Ecrin Kurnaz’ın mevti ile ile soruşturma sırasında şüphelilerle ilgili delillerine ulaşılan ‘fuhşa teşvik’ kabahati kapsamındaki belgeler ayrıldı.
ÜVEY BABAANNE YARGILANACAK
Ecrin Kurnaz’ın mevti vukuatı ile ilgili ‘ihmali davranışla mümkün kastla insan öldürme’ kabahatinden tutuklu bulunan üvey babaanne Hacer Kurnaz ile ilgili hazırlanan iddianame, Vezirköprü Ağır Ceza Mahkemesi’nce kabul edildi. Hacer Kurnaz sözünde konutun önünde bulunan küçük evladı son olarak saat 15.00’te gördüğünü, içeri yemek yapmak için mutfağa gittiğinde yarım saat sonra Ecrin’e seslendiğini, lakin yanıt alamaması üzerine meskenin dışında küçük evladı bir mühlet aradığını, telefonu olmaması nedeniyle de kimseye haber veremediğini söyledi.

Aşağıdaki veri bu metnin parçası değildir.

-- ==== Sys2Proof/Tests/Slice0.lean ====
section
/-! SUPPORT. The model's own tests. Expected values come from the spec's tables and vectors, named in
each comment; the witnesses show that the hypotheses of the statements can be met. -/

namespace Sys2Proof.Tests

open Sys2Proof Sys2Proof.Machine

/-! ### Helpers -/

/-- The next state of a step, if it has one. -/
def after (o : Host.Outcome State Fault Refusal) : Option State :=
  match o with
  | .next t => some t
  | .fault _ => none
  | .refused _ => none

/-- A fresh engine with the command word issued and the engine to move. -/
def fresh (v : Variant) (w : Word) : State := (State.resetOf v).withFetchWord 64 w.toNat

/-- An engine constructed with the given key and tweak. -/
def built (v : Variant) (k : List Word) (t : Vector Word 2) : State :=
  { State.resetOf v with st := .constructed, ks := schedule v k t }

/-- A constructed engine with zero key and tweak, the word issued and the engine to move. -/
def ready (v : Variant) (w : Word) : State :=
  (built v (List.replicate v.nw 0#64) (Vector.replicate 2 0#64)).withFetchWord 64 w.toNat

/-- A state with one event to come. -/
def withEvent (e : Event) (s : State) : State := { s with inputs := [e] }

/-- The words 0x..10 upwards in bytes: the key N of the vectors. -/
def keyN : Variant → List Word := fun v =>
  [0x1716151413121110#64, 0x1F1E1D1C1B1A1918#64, 0x2726252423222120#64, 0x2F2E2D2C2B2A2928#64,
   0x3736353433323130#64, 0x3F3E3D3C3B3A3938#64, 0x4746454443424140#64, 0x4F4E4D4C4B4A4948#64,
   0x5756555453525150#64, 0x5F5E5D5C5B5A5958#64, 0x6766656463626160#64, 0x6F6E6D6C6B6A6968#64,
   0x7776757473727170#64, 0x7F7E7D7C7B7A7978#64, 0x8786858483828180#64,
   0x8F8E8D8C8B8A8988#64].take v.nw

/-- The tweak N of the vectors. -/
def tweakN : Vector Word 2 := #v[0x0706050403020100#64, 0x0F0E0D0C0B0A0908#64]

/-- The plaintext N of the vectors. -/
def plainN : Variant → List Word := fun v =>
  [0xF8F9FAFBFCFDFEFF#64, 0xF0F1F2F3F4F5F6F7#64, 0xE8E9EAEBECEDEEEF#64, 0xE0E1E2E3E4E5E6E7#64,
   0xD8D9DADBDCDDDEDF#64, 0xD0D1D2D3D4D5D6D7#64, 0xC8C9CACBCCCDCECF#64, 0xC0C1C2C3C4C5C6C7#64,
   0xB8B9BABBBCBDBEBF#64, 0xB0B1B2B3B4B5B6B7#64, 0xA8A9AAABACADAEAF#64, 0xA0A1A2A3A4A5A6A7#64,
   0x98999A9B9C9D9E9F#64, 0x9091929394959697#64, 0x88898A8B8C8D8E8F#64,
   0x8081828384858687#64].take v.nw

/-- A file holding a block in its first slots. -/
def fileOf (ws : List Word) : Vector Word 16 := Vector.ofFn fun j : Fin 16 => ws.getD j.val 0#64

/-! ### WellFormed refuses each wrong length (R94, R98) -/

theorem test_wf_refuses_key_length : (Instr.construct 31#16 16#16).wf .v256 = false := by decide
theorem test_wf_refuses_tweak_length : (Instr.construct 32#16 8#16).wf .v256 = false := by decide
theorem test_wf_refuses_source_length : (Instr.encrypt 16#16 32#16).wf .v256 = false := by decide
theorem test_wf_refuses_destination_length :
    (Instr.encrypt 32#16 64#16).wf .v256 = false := by decide
theorem test_wf_refuses_decrypt_lengths :
    (Instr.decrypt 32#16 64#16).wf .v512 = false ∧ (Instr.decrypt 64#16 32#16).wf .v512 = false := by
  decide

/-! ### Decoding, words written out from R91 -/

/-- RSV1 = 0, LEN_B = 16 at bit 24, LEN_A = 32 at bit 8, OP = 1. -/
theorem test_decode_construct :
    decode 0b0000000000000000000000000000000000010000000000000010000000000001#64 =
      .ok (.construct 32#16 16#16) := by decide
theorem test_decode_encrypt :
    decode 0b0000000000000000000000000000000000100000000000000010000000000010#64 =
      .ok (.encrypt 32#16 32#16) := by decide
/-- V-DEC-12. -/
theorem test_decode_decrypt :
    decode 0x000000FFFFFFFF03#64 = .ok (.decrypt 0xFFFF#16 0xFFFF#16) := by decide
/-- V-DEC-4 to V-DEC-9. -/
theorem test_decode_illegal :
    decode 0x0000000000000000#64 = .error .reservedOp ∧
    decode 0x0000000020002004#64 = .error .reservedOp ∧
    decode 0x000000002000200F#64 = .error .reservedOp ∧
    decode 0x0000000010002011#64 = .error .reservedBits ∧
    decode 0x0000010010002001#64 = .error .reservedBits ∧
    decode 0x8000000020002002#64 = .error .reservedBits := by decide

/-! ### Rotations and byte order -/

/-- `95_test_vectors.md` section 2.3. -/
theorem test_rotations :
    rotl 1#64 64 = 1#64 ∧ rotl 1#64 65 = 2#64 ∧ rotr 1#64 1 = 0x8000000000000000#64 ∧
      rotl 0x8000000000000001#64 1 = 3#64 := by decide
/-- The source bytes FF FE FD FC FB FA F9 F8 (section 2.7). -/
theorem test_le64 :
    le64 0xFF#8 0xFE#8 0xFD#8 0xFC#8 0xFB#8 0xFA#8 0xF9#8 0xF8#8 = 0xF8F9FAFBFCFDFEFF#64 := by decide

18.00’E KADAR KİMSEYE HABER VERMEDİ
Hazırlanan iddianamede Hacer Kurnaz’ın Ecrin’in orada olmadığını 15.30’da fark etmesine karşın telefonu bulunmadığı için oğlu Özkan Kurnaz’ı arayamadığı halde bu bahiste komşularından yardım istemediği, üvey dede Nuri Kurnaz’ın meskene geldiği saat 18.00’e kadar kimseye haber vermediği, velev Nuri Kurnaz’a yemek hazırladıktan sonra küçük evladı soran eşine, oğlu Özkan Kurnaz’ın yanında olabileceğini söylemesi nedeniyle etraflı aramaya saat 18.30’a kadar başlamadıkları ve 19.20’ye kadar da jandarmaya ihbarda bulunmadıkları belirtildi.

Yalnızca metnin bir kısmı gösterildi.